Exercise: Look through the data below for the line with "have hlen := hplaces.work", and transcribe it exactly together with each line after it up to and including the line with "Finset.sum_congr rfl (fun y _". Give nothing else.

Given information:

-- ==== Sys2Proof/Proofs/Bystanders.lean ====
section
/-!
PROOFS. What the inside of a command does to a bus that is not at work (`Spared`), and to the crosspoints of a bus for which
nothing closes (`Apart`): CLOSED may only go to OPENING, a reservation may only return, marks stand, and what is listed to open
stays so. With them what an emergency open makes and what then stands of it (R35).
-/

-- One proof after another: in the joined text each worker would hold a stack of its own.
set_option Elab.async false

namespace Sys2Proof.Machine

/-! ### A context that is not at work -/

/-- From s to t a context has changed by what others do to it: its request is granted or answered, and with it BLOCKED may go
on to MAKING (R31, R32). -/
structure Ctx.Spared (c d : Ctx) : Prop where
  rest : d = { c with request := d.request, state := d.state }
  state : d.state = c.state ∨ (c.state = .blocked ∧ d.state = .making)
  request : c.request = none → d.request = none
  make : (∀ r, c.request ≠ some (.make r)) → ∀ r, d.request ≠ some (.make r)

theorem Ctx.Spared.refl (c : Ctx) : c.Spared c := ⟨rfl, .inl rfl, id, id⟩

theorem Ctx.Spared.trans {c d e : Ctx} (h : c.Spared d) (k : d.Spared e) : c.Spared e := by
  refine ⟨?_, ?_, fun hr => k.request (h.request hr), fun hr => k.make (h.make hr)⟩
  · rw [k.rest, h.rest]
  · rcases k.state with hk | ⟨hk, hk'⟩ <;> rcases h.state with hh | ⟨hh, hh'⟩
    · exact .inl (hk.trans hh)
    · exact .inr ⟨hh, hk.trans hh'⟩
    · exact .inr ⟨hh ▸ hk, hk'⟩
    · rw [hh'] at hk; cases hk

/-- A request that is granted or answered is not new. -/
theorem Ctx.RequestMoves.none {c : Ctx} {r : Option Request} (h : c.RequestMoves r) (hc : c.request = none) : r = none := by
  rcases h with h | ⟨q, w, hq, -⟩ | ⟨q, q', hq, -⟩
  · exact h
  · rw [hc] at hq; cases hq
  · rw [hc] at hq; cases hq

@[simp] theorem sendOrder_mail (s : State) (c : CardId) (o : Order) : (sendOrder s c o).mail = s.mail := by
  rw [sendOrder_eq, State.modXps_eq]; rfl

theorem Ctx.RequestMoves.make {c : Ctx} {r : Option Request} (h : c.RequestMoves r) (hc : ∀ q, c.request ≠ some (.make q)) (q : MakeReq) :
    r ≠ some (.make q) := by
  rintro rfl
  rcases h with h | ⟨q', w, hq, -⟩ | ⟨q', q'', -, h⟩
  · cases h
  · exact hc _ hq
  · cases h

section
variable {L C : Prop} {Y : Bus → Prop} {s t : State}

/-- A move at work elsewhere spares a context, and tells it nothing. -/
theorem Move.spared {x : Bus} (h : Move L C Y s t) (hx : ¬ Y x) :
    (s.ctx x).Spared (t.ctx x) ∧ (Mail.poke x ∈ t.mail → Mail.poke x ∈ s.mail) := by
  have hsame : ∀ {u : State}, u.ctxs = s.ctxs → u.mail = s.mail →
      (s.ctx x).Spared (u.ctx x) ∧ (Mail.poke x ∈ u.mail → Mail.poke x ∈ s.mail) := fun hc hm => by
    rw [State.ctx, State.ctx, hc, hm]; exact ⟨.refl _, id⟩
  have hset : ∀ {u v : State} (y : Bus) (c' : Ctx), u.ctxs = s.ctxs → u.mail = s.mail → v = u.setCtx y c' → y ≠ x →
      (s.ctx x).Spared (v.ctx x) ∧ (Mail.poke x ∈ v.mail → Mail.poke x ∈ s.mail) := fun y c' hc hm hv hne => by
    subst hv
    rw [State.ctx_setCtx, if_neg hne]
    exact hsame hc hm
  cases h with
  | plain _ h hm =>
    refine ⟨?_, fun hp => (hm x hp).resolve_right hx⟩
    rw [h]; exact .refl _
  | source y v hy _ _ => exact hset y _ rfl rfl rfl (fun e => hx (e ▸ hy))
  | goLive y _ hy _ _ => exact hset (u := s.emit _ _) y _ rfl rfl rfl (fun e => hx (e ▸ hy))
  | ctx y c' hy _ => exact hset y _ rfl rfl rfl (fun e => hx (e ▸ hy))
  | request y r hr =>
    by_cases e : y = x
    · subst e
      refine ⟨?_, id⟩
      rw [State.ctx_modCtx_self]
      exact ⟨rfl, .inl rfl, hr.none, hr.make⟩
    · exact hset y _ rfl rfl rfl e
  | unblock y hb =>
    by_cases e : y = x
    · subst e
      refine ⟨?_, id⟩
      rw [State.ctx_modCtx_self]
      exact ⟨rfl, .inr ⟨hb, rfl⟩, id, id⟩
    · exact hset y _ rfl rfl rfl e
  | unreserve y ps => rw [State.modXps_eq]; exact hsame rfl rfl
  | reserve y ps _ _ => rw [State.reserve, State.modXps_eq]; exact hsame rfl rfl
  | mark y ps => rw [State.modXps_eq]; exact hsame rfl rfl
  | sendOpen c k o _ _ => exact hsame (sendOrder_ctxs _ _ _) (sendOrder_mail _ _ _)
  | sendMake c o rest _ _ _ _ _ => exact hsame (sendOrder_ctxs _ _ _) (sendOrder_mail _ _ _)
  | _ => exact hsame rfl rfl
...
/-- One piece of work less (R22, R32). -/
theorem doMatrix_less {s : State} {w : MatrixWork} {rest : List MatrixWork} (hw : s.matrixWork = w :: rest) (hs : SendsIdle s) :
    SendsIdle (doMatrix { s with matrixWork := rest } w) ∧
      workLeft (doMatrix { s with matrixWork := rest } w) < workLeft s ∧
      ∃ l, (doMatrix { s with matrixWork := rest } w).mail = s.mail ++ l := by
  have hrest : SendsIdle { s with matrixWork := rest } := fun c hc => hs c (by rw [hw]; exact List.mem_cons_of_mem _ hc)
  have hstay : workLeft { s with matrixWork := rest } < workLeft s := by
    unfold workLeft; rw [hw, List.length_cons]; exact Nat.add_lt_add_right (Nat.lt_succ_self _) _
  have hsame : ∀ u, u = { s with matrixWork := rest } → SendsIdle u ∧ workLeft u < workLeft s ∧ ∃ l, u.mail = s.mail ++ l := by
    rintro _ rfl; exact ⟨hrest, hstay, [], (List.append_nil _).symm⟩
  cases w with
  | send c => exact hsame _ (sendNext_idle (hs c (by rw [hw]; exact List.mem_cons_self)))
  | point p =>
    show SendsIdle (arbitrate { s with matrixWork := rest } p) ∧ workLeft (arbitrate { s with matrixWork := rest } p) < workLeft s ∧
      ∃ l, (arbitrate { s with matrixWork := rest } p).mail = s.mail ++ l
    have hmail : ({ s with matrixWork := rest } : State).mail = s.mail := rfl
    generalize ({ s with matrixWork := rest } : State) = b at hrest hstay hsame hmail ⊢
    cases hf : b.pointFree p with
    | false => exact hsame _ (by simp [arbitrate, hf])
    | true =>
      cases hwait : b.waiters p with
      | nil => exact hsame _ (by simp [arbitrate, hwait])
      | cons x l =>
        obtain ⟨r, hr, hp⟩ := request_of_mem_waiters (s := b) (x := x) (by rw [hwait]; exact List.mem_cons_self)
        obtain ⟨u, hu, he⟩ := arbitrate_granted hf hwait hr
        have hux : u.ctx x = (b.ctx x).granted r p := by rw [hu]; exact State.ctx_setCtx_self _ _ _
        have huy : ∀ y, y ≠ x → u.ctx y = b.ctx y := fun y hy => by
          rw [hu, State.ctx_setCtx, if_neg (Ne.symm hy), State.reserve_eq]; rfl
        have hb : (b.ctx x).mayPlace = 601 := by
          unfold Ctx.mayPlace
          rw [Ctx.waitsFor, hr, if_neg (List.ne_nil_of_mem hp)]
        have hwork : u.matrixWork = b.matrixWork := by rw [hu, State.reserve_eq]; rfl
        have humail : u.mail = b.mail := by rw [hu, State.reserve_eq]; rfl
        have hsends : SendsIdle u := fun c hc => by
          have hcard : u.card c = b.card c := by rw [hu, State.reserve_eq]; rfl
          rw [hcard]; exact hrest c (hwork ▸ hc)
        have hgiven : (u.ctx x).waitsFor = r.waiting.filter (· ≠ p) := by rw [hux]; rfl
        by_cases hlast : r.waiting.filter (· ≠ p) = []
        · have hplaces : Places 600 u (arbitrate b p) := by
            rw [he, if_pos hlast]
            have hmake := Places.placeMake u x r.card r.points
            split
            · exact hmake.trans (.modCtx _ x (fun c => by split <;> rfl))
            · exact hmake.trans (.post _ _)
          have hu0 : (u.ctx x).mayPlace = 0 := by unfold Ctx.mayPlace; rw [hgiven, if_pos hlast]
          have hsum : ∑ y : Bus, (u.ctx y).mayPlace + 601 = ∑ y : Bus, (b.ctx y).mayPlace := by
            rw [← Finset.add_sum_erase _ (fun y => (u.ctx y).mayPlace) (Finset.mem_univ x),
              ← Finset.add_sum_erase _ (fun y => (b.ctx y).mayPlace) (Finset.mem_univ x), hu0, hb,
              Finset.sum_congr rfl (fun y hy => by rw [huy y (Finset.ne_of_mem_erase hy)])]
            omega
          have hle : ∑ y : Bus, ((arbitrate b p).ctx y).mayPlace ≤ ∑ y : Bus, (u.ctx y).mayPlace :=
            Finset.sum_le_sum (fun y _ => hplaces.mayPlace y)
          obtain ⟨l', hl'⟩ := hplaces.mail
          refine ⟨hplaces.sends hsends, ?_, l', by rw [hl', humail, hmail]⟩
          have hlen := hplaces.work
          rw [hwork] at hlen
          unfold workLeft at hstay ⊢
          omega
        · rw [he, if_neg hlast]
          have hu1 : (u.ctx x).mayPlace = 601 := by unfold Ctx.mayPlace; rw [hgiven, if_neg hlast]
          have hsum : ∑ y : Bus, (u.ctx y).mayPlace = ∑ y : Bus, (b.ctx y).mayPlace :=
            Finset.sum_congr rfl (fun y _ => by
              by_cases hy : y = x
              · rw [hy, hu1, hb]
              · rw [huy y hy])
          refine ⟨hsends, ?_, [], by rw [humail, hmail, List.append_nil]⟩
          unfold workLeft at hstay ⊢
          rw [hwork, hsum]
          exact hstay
--
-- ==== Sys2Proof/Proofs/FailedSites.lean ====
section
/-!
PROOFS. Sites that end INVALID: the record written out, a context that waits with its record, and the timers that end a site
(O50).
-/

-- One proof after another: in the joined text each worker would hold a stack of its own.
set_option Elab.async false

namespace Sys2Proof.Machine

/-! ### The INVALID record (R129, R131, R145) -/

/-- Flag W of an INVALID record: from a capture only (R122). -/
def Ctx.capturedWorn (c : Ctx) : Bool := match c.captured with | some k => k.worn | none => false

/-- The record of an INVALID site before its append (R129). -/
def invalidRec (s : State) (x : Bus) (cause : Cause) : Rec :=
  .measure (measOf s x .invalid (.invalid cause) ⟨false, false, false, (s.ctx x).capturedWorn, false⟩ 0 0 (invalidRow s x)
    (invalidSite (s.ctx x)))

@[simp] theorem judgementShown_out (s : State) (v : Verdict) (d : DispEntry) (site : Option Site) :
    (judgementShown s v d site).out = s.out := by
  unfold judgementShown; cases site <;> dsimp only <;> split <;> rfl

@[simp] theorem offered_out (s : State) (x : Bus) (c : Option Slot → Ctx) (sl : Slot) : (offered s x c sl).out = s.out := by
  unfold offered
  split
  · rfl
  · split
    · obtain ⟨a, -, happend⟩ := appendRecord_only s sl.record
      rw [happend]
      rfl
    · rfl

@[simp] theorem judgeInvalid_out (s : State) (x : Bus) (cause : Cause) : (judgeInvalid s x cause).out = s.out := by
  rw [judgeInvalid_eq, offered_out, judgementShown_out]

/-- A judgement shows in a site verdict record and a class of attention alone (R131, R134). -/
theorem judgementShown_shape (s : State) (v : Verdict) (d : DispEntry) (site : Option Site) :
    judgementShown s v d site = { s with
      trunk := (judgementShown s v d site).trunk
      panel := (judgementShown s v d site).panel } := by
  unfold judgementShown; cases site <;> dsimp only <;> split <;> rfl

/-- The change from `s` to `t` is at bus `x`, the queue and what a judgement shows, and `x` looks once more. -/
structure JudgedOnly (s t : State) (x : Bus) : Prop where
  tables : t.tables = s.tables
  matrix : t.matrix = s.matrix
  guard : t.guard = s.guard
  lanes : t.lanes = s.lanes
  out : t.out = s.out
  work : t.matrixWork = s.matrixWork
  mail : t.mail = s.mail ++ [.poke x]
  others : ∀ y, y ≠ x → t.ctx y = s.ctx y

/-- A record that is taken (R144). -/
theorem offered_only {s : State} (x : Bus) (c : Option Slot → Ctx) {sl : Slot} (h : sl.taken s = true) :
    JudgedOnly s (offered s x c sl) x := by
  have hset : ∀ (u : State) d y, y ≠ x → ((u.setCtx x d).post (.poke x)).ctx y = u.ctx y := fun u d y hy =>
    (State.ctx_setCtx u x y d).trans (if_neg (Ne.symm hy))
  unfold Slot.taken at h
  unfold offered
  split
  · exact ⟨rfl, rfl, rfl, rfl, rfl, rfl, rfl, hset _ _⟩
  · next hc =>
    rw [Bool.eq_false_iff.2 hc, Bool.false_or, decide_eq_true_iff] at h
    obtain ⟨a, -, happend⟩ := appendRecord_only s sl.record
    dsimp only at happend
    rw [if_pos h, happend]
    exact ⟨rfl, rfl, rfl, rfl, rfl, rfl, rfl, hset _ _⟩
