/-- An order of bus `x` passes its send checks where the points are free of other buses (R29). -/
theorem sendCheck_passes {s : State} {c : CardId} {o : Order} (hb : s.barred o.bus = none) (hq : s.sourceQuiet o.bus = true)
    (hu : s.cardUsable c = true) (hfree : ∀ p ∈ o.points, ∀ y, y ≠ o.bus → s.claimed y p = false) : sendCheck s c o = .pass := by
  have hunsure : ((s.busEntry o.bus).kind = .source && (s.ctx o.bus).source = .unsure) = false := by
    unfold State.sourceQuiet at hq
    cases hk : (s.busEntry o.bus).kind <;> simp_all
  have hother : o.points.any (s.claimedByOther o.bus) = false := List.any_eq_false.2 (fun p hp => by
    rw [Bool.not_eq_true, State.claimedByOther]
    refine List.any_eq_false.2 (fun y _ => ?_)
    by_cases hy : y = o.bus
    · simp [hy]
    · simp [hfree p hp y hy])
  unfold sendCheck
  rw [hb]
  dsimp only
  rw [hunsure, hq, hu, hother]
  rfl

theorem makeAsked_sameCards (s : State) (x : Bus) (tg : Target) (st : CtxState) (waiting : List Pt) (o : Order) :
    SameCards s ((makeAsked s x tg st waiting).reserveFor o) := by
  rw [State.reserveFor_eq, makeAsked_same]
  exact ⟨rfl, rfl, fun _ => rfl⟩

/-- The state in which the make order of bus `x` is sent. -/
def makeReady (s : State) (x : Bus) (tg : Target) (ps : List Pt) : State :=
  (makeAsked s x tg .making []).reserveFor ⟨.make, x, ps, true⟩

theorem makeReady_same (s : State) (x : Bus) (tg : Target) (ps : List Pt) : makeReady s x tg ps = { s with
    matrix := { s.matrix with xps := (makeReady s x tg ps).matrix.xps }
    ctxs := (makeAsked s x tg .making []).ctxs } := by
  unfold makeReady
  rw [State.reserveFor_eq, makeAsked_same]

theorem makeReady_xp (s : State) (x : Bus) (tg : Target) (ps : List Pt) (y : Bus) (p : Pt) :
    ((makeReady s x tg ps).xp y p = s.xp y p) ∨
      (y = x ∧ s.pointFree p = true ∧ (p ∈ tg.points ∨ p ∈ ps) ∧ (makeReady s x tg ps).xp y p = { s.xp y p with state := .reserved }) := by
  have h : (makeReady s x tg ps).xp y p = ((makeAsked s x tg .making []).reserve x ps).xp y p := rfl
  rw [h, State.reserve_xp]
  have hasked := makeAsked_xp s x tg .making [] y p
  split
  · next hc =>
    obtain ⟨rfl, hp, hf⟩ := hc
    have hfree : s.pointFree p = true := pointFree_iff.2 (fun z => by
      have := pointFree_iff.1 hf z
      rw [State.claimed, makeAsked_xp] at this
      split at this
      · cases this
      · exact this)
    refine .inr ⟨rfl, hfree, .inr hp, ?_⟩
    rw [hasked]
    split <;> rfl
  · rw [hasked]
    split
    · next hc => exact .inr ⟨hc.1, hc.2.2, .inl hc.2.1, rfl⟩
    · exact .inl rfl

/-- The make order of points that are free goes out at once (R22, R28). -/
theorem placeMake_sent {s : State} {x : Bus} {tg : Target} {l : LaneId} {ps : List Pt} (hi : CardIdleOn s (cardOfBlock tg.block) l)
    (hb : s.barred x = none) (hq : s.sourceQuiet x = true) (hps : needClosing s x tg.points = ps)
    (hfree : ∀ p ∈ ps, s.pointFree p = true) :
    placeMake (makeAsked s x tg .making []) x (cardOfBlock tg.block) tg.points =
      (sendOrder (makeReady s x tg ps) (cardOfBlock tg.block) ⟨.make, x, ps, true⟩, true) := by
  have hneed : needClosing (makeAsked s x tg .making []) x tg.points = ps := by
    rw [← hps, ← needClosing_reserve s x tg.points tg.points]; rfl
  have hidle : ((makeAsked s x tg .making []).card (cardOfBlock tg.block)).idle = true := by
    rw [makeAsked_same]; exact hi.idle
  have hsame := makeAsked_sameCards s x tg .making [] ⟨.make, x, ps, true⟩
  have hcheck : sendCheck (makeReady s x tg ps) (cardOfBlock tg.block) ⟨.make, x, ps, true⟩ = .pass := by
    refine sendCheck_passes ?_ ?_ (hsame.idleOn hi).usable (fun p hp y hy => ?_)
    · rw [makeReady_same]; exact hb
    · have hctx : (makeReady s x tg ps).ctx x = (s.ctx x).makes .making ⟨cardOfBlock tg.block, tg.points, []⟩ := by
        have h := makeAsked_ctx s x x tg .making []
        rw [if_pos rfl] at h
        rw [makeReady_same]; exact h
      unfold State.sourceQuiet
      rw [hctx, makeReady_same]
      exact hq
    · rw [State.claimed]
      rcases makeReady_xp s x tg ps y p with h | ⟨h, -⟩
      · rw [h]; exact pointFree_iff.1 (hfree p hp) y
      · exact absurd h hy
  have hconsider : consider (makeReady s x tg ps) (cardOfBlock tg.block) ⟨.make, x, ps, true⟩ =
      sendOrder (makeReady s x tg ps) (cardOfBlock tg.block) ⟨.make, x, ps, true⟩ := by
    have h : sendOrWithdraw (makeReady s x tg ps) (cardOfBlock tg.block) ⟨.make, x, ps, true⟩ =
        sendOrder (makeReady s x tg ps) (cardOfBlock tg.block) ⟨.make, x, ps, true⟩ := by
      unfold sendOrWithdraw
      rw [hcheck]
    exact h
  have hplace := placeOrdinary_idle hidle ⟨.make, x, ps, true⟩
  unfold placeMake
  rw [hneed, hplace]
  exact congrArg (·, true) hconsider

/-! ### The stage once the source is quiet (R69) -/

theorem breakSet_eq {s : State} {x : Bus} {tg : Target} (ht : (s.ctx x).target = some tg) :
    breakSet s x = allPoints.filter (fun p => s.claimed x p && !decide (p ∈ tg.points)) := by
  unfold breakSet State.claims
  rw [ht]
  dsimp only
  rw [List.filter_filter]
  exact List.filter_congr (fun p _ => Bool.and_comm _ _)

Reply:
          have hlen := hplaces.work
          rw [hwork] at hlen
          unfold workLeft at hstay ⊢
          omega
        · rw [he, if_neg hlast]
          have hu1 : (u.ctx x).mayPlace = 601 := by unfold Ctx.mayPlace; rw [hgiven, if_neg hlast]
          have hsum : ∑ y : Bus, (u.ctx y).mayPlace = ∑ y : Bus, (b.ctx y).mayPlace :=
            Finset.sum_congr rfl (fun y _ => by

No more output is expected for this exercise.